企業が影響を及ぼすことのできるScope3排出量の割合は、業種や会社の規模によりますが、Scope1、Scope2排出量よりも圧倒的に多い場合が多く、それら企業はScope3排出量のマネジメントに関する責任があります(本カーボンアドバイザー「バリューチェーンにおける次世代カーボンマネジメントのニーズ」参照)。

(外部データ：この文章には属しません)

-- ==== Sys2Proof/Decode.lean ====
section
/-! DEFINITION. The decoder, total on any two words and refusing by name, the length of an
instruction, and after them the encoder (spec/30_encoding.md R100 to R116, R128, R131, R132). The
launch parameters supply MODE_IMM and the lost codes. -/

namespace Sys2Proof

/-! ### Length (R132) -/

/-- Whether a first word is MOVE in the layout of format 4: format 6t or 7t (R112, R114). -/
def isMoveMem (w : Long) : Bool :=
  w.extractLsb' 9 2 == 0b01#2 && !w.getLsbD 7 && w.extractLsb' 0 7 == 0b1100111#7

/-- The instruction is two words long, from its first word alone (R132). -/
def isTwoWords (l : Launch) (w : Long) : Bool :=
  let format := w.extractLsb' 7 4
  format == 0b0010#4 || format == 0b1110#4 || format == 0b0000#4
    || (isMoveMem w && w.extractLsb' 12 3 == l.modeImm)

/-- The length in words (R132). -/
def lengthOf (l : Launch) (w : Long) : Half := if isTwoWords l w then 2 else 1

/-! ### Looking up operations -/

/-- The operation with a code in formats 1 to 7, and whether its first operand is `#5`
(R126, R127). -/
def lookup7 (l : Launch) (bits : BitVec 7) (hash : Bool) : Option (Op × Bool) :=
  Op.all.findSome? fun op => ((op.code l).bind fun c => c.read bits hash).map fun imm => (op, imm)

/-- The operation with a code in the OP1 slot; NOP has a second one (R126, D25). -/
def lookup1 (l : Launch) (bits : BitVec 7) : Option Op :=
  if bits = 0b1000000#7 then some .nop
  else Op.all.find? fun op => ((op.code1 l).bind fun c => c.read bits false).isSome

/-- The operation with a code in the OP2 slot, and whether its first operand is `#5` (R127). -/
def lookup2 (l : Launch) (bits : BitVec 5) (hash : Bool) : Option (Op × Bool) :=
  Op.all.findSome? fun op =>
    ((op.code2 l).bind fun c => c.read (0b11#2 ++ bits) hash).map fun imm => (op, imm)

/-- The first operand field as the operation uses it (R118, R131). -/
def Op.opnd (op : Op) (imm : Bool) (field : RegNo) : Opnd :=
  if op.info.shape.uses.1 then (if imm then .imm5 field else .reg field) else .reg 0

/-- The second source field as the operation uses it; a repeated or unused field is ignored
(R131). -/
def Op.sndField (op : Op) (field : RegNo) : RegNo := if op.info.shape.uses.2.1 then field else 0

/-- The destination field as the operation uses it (R131). -/
def Op.dstField (op : Op) (field : RegNo) : RegNo := if op.info.shape.uses.2.2 then field else 0

/-! ### The decoder -/

/-- The instruction of an operation and a form, if it exists. -/
def checkedForm (l : Launch) (op : Op) (f : Form) : Except DecodeError Instr :=
  match formError l op f with
  | none => .ok (instrOf op f)
  | some e => .error e

/-- An instruction, if it exists. -/
def checked (l : Launch) (i : Instr) : Except DecodeError Instr :=
  match instrError l i with
  | none => .ok i
  | some e => .error e

/-- Cells the tables print 0 (R128). -/
def zeros (ok : Bool) (r : Except DecodeError Instr) : Except DecodeError Instr :=
  if ok then r else .error .nonzeroCell

/-- The form of the operation that seven opcode bits and a `#` bit name. -/
def decodeOp (l : Launch) (bits : BitVec 7) (hash : Bool) (form : Op → Bool → Form) :
    Except DecodeError Instr :=
  match lookup7 l bits hash with
  | none => .error .opcodeUnassigned
  | some (op, imm) => checkedForm l op (form op imm)

/-- The XRAM transfer of formats 4 and 6t (R109, R112). -/
def readXferX (w : Long) : XferX where
  r := w.extractLsb' 18 4
  a := w.extractLsb' 15 3
  mode := w.extractLsb' 12 3
  u := w.getLsbD 11
  de := w.getLsbD 8

/-- Format 1 (R102). -/
def decode1 (l : Launch) (w : Long) : Except DecodeError Instr :=
  zeros (!w.getLsbD 15) <|
  decodeOp l (w.extractLsb' 0 7) (w.getLsbD 16) fun op imm =>
    .f1 (w.extractLsb' 11 4) (op.opnd imm (w.extractLsb' 27 5)) (op.sndField (w.extractLsb' 17 5))
      (op.dstField (w.extractLsb' 22 5))

/-- Formats 2 and 2d (R103, R104). -/
def decode2 (l : Launch) (w w2 : Long) : Except DecodeError Instr :=
  let op := w.extractLsb' 0 7
  if op = 0b0001100#7 ∨ op = 0b0001101#7 then
    zeros (w.extractLsb' 27 5 == 0 && w2.extractLsb' 14 18 == 0) <|
    let n := w2.extractLsb' 0 14
    let last := w.extractLsb' 11 16
    .ok (if op = 0b0001100#7 then .doNAbs n last else .doNRel n last)
  else
    zeros (w.extractLsb' 15 2 == 0) <|
    decodeOp l op false fun op _ =>
      .f2 (w.extractLsb' 11 4) w2 (op.sndField (w.extractLsb' 17 5))
        (op.dstField (w.extractLsb' 22 5))

/-- The operand of formats 3m and 3mb, with the cells that are 0 in 3mb (R107, R108). -/
def decodeTarget (w : Long) (f : Cond → Target → Instr) : Except DecodeError Instr :=
  let cc := w.extractLsb' 28 4
  if w.getLsbD 27 then .ok (f cc (.imm (w.extractLsb' 11 16)))
  else
    zeros (w.extractLsb' 18 9 == 0 && w.extractLsb' 11 4 == 0) <|
    .ok (f cc (.areg (w.extractLsb' 15 3)))

/-- RTS, when the launch gives its word, else a format 3 operation (R106, R108). -/
def decode3Op (l : Launch) (w : Long) : Except DecodeError Instr :=
  if l.rtsWord.map (fun r => r.extractLsb' 0 28) = some (w.extractLsb' 0 28) then
    .ok (.rts (w.extractLsb' 28 4))
  else
    decodeOp l (w.extractLsb' 0 7) false fun op _ =>
      .f3 (w.extractLsb' 11 16) (op.dstField (w.extractLsb' 27 5))

/-- Formats 3, 3m and 3mb (R106 to R108). -/
def decode3 (l : Launch) (w : Long) : Except DecodeError Instr :=
  let op := w.extractLsb' 0 7
  let imm := w.extractLsb' 11 16
  let d := w.extractLsb' 27 5
  if op = 0b0000000#7 then zeros (w.extractLsb' 11 21 == 0) (.ok .nop)
  else if op = 0b0001010#7 then zeros (d == 0) (.ok (.doforAbs imm))
  else if op = 0b0001011#7 then zeros (d == 0) (.ok (.doforRel imm))
  else if op = 0b0001110#7 then .ok (.doDAbs d imm)
  else if op = 0b0001111#7 then .ok (.doDRel d imm)
  else if op = 0b0011011#7 then zeros (w.extractLsb' 11 21 == 0) (.ok .enddo)
  else if op = 0b0011100#7 then decodeTarget w .b
  else if op = 0b0011101#7 then decodeTarget w .j
  else if op = 0b0011110#7 then decodeTarget w .bd
  else if op = 0b0011111#7 then decodeTarget w .jd
  else if op = 0b0101100#7 then decodeTarget w .bs
  else if op = 0b0101101#7 then decodeTarget w .js
  else if op = 0b1011110#7 then zeros (w == 0xF80001DE#32) (.ok .stop)
  else if op = 0b1101101#7 then .ok (.move16Agu d imm)
  else if op = 0b1101111#7 then .ok (.move16Pcu d imm)
  else decode3Op l w

/-- Formats 6t and 7t (R112, R114). -/
def decodeMoveMem (l : Launch) (w w2 : Long) : Except DecodeError Instr :=
  let x := readXferX w
  let cc := w.extractLsb' 23 4
  zeros (w.extractLsb' 27 5 == 0 && !w.getLsbD 22) <|
  if x.mode = l.modeImm then
    zeros (w2.extractLsb' 16 16 == 0) (.ok (.move (.memImm cc x.r x.a x.u x.de (w2.extractLsb' 0 16))))
  else checked l (.move (.mem cc x))

/-- Formats 4, 6t and 7t (R109, R112, R114). -/
def decode4 (l : Launch) (w w2 : Long) : Except DecodeError Instr :=
  if isMoveMem w then decodeMoveMem l w w2
  else
    decodeOp l (w.extractLsb' 0 7) (w.getLsbD 7) fun op imm =>
      .f4 (op.opnd imm (w.extractLsb' 27 5)) (op.dstField (w.extractLsb' 22 5)) (readXferX w)

/-- Format 5 (R110). -/
def decode5 (l : Launch) (w : Long) : Except DecodeError Instr :=
  decodeOp l (w.extractLsb' 0 7) (w.getLsbD 7) fun op imm =>
    .f5 (op.opnd imm (w.extractLsb' 27 5)) (op.dstField (w.extractLsb' 22 5))
      { rs := w.extractLsb' 17 5, l := w.getLsbD 16, rd := w.extractLsb' 11 5 }

/-- Formats 6 and 2t (R105, R111). With `sr` = 0 the `sc` and `de` bits of 2t have no role, with
`sr` = 1 the `L` bit (spec/47_move_to_notl.md R418). -/
def decode6 (l : Launch) (w : Long) : Except DecodeError Instr :=
  let f1 := w.extractLsb' 17 5
  let f2 := w.extractLsb' 11 5
  let sc := w.getLsbD 16
  let de := w.getLsbD 8
  if w.extractLsb' 0 7 = 0b1100111#7 ∧ !w.getLsbD 7 then
    let cc := w.extractLsb' 23 4
    zeros (w.extractLsb' 29 3 == 0 && !w.getLsbD 22) <|
    if w.getLsbD 28 then checked l (.move (.rc cc { r := f1, sc := sc, rc := f2, de := de }))
    else checked l (.move (.rr cc { rs := f1, rd := f2, l := w.getLsbD 27 }))
  else
    decodeOp l (w.extractLsb' 0 7) (w.getLsbD 7) fun op imm =>
      .f6 (op.opnd imm (w.extractLsb' 27 5)) (op.dstField (w.extractLsb' 22 5))
        { r := f1, sc := sc, rc := f2, de := de }

/-- Format 7, which has no `#` bit (R113). -/
def decode7 (l : Launch) (w w2 : Long) : Except DecodeError Instr :=
  decodeOp l (w.extractLsb' 0 7) false fun op _ =>
    .f7 (w.extractLsb' 11 4) (if op.info.shape.uses.1 then w.extractLsb' 27 5 else 0)
      (op.dstField (w.extractLsb' 22 5))
      { rd := w.extractLsb' 17 5, lsc := w.getLsbD 16, sr := w.getLsbD 15, imm := w2 }

/-- The transfers of format 8, with the cells that are 0 in each sub-format (R115, R116). -/
def readFrame (w w2 : Long) : Bool × Frame :=
  let at2 := w2.extractLsb' 15 2
  let r5 := w.extractLsb' 11 5
  let m5 := w2.extractLsb' 10 5
  let bit9 := w2.getLsbD 9
  let de := w2.getLsbD 8
  if w2.extractLsb' 6 2 = 0b00#2 then
    (true, .a at2 { r := w.extractLsb' 12 4, a := w2.extractLsb' 9 3, mode := w2.extractLsb' 12 3
                    u := w.getLsbD 11, de := de })
  else if w2.extractLsb' 6 2 = 0b01#2 then (!de, .b at2 { rs := r5, rd := m5, l := bit9 })
  else if w2.extractLsb' 6 2 = 0b10#2 then
    (!w.getLsbD 11 && !w2.getLsbD 10,
      .c (at2 ++ w2.extractLsb' 8 2) (w.extractLsb' 12 4) (w2.extractLsb' 11 4))
  else (at2 == 0, .d { r := r5, sc := bit9, rc := m5, de := de })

そのため、各種環境・サステナビリティ評価制度(例:CDP、Dow Jones Sustainability Indexをはじめとしたサステナビリティインデックス)においても、バリューチェーンのカーボンマネジメントに関する取組み状況が、ますます重要な評価指標の一つになってきています。また、科学的目標を設定する際、Scope3排出量が全温室効果ガス排出量の40%以上を占める場合、Scope3排出量に関する目標も報告することとなっています(本カーボンアドバイザー「Science Based Target(SBT, 科学的目標)の設定の必要性とその枠組み」参照)。
<バリューチェーンの概観>
バリューチェーンのカーボンマネジメントとは、具体的には、自社の排出量はもとより、自社以外のバウンダリー(範囲)であるが、自社が影響を及ぼしているバウンダリーにおける温室効果ガス排出量を管理することです。例えば、製品販売後の、消費者による製品使用段階の排出量の低減や、サプライヤーにおける排出量の低減を行っていくこと等が挙げられます。バリューチェーン排出量の低減を行う場合、単に排出量の把握や削減を要請するだけでは不十分な場合が多く、取引先等との関係性に応じて管理レベルを決め、排出量を削減していくことが必要となります。ここでいう「管理レベル」とは、「取組みの要請」、「取組みの評価・再評価(例:結果が悪ければ取引中止)」、「取組み状況の監査」、「削減の協働」といったレベルが挙げられます。「排出量を削減」していくためには、対象各国・エリアにおける削減目標・関連政策や社会的潮流をふまえた中長期目標、短期目標の設定、カーボンマネジメント体制の構築、目標達成のためのロードマップの策定、具体的な取組みの実施、パフォーマンス(例:排出量、排出原単位)の把握、パフォーマンスをふまえた今後のアクションの立案・実施が必要となります。
さらに、議論が進みつつあるカーボンプライシングの導入を想定し、バリューチェーンを俯瞰した財務影響の分析を行い、これまでの調査・分析を総合して、バリューチェーンにおけるカーボンリスク・機会の特定を行います。
今後、これらの実施概要について、本カーボンアドバイザーで解説していきます。